- [Work to complete]: Where the material below has a line containing "with_reducible apply State.noteOvf_keeps", start repeating exactly, and keep going through the line containing "with_reducible apply State.ask_keeps", with no other lines.

- [Information]:
+===+

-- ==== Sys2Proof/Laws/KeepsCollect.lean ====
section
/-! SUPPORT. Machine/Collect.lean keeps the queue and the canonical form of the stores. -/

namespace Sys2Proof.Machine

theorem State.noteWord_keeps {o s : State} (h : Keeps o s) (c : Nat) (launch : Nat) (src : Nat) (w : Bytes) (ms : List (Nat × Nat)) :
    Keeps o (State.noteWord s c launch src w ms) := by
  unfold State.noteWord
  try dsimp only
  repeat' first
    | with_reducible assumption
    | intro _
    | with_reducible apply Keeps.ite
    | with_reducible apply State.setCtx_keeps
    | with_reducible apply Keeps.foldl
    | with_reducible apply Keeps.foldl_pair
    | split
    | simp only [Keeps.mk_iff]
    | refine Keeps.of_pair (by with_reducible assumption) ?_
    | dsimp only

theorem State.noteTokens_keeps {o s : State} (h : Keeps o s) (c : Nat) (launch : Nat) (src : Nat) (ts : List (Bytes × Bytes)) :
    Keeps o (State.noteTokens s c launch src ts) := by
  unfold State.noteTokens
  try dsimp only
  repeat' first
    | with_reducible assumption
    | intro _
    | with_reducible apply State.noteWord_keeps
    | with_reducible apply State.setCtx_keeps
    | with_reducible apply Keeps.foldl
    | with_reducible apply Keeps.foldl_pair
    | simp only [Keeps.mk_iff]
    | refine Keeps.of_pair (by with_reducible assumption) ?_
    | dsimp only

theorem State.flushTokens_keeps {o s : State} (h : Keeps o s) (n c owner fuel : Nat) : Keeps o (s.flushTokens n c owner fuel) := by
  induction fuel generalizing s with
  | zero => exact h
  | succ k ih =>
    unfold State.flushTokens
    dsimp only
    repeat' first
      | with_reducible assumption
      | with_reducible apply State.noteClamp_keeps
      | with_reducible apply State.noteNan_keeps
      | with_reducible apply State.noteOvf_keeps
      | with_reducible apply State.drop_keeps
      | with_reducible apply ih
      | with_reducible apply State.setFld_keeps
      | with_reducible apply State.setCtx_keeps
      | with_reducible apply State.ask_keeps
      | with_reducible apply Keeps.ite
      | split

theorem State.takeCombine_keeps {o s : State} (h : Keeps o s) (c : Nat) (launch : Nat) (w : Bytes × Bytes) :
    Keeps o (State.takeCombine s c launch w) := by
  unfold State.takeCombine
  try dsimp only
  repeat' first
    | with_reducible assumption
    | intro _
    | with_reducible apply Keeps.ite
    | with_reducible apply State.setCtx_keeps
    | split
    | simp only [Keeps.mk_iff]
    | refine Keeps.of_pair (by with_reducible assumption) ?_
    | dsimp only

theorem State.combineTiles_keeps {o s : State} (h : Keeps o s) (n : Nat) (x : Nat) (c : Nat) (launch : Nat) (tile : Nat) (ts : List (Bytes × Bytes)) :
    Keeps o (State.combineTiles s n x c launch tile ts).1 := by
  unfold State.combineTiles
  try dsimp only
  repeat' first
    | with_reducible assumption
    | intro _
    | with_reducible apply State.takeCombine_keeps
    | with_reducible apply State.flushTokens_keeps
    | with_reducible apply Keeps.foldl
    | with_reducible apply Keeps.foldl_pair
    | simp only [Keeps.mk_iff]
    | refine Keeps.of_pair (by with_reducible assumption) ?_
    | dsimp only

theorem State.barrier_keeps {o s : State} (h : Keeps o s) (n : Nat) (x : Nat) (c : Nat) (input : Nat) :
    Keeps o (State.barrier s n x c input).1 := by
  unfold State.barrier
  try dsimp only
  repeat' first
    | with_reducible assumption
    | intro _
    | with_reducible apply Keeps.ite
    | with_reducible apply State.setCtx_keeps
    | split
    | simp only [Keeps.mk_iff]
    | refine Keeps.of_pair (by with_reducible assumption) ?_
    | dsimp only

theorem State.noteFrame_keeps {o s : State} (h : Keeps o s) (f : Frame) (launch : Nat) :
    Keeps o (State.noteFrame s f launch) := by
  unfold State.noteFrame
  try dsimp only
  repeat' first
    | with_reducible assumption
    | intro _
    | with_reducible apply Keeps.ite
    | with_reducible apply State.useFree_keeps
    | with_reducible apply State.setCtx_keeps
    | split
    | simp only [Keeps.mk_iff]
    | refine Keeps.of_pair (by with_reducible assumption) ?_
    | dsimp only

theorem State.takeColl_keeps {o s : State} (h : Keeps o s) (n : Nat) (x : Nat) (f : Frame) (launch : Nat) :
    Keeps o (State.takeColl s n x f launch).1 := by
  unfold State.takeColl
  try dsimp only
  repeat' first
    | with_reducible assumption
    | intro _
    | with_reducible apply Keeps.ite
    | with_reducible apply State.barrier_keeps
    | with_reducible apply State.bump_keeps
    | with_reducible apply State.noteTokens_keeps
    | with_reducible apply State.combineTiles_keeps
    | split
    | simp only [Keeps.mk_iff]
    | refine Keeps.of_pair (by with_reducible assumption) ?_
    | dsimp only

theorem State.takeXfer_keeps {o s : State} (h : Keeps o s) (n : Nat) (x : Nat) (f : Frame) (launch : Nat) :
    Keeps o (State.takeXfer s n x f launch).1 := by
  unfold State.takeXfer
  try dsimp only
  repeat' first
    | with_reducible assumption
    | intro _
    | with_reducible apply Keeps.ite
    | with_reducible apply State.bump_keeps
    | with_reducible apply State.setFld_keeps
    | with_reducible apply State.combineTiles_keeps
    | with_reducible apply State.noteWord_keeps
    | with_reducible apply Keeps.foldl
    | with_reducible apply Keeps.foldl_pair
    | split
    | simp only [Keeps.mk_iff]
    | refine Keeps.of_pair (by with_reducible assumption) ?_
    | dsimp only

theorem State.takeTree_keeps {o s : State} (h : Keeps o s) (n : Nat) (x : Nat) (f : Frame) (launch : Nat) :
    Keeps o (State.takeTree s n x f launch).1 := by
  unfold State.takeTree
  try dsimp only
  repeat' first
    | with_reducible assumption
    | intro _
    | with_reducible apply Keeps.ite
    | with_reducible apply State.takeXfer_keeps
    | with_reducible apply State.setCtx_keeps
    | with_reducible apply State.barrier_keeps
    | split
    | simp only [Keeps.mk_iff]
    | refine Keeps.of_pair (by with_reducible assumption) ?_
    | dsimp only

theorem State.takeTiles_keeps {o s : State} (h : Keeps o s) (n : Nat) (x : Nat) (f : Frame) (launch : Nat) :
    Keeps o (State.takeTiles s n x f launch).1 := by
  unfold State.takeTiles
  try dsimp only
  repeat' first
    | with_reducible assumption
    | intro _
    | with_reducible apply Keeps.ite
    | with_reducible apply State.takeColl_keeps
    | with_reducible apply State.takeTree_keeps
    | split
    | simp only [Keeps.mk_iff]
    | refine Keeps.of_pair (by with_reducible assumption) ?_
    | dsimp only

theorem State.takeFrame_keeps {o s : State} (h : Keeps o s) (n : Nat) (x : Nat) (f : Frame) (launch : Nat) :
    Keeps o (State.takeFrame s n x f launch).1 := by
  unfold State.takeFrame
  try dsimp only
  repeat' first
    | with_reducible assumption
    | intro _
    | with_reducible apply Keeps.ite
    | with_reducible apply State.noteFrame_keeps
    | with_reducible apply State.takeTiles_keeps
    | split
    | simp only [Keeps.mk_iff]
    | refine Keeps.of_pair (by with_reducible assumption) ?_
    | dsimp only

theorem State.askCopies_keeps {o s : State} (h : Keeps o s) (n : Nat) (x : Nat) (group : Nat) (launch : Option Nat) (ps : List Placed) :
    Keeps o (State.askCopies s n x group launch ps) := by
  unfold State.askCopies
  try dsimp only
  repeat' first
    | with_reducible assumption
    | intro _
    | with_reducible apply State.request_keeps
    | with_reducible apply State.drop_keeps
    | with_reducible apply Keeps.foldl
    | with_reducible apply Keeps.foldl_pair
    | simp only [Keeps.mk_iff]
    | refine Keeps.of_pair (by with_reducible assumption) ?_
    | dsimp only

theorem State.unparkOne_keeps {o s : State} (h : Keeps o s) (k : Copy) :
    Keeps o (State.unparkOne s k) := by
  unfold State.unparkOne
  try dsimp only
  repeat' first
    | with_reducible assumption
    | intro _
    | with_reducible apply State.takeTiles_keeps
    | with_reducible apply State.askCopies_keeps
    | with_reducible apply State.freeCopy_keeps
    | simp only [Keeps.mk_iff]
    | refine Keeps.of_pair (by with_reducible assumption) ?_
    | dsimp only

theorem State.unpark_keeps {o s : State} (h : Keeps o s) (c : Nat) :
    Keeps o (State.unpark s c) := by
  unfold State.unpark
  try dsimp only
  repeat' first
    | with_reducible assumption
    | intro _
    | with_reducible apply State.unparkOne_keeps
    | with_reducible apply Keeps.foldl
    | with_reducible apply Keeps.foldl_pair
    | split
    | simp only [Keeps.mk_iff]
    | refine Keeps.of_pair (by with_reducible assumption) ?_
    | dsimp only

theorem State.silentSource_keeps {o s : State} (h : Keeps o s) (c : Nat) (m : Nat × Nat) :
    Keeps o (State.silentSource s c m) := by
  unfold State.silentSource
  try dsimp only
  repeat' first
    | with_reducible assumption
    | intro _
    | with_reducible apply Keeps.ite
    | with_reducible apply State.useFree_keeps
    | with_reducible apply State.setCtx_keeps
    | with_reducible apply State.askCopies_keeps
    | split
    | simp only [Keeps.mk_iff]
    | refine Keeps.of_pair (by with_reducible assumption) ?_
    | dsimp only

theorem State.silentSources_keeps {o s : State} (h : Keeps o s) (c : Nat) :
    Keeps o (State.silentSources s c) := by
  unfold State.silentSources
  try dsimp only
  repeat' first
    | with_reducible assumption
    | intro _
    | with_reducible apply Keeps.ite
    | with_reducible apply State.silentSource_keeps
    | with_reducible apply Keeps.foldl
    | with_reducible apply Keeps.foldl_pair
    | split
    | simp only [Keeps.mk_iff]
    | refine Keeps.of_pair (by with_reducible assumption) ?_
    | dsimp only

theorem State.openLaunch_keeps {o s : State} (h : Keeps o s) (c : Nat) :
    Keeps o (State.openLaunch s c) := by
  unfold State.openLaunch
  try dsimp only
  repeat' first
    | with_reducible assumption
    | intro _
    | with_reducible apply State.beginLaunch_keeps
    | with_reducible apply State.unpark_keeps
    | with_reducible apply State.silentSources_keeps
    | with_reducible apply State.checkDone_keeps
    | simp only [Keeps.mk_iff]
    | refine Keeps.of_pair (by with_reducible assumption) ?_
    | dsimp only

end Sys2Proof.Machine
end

+===+

- [Solved exercise]:
      | with_reducible apply State.noteOvf_keeps
      | with_reducible apply State.drop_keeps
      | with_reducible apply ih
      | with_reducible apply State.setFld_keeps
      | with_reducible apply State.setCtx_keeps
      | with_reducible apply State.ask_keeps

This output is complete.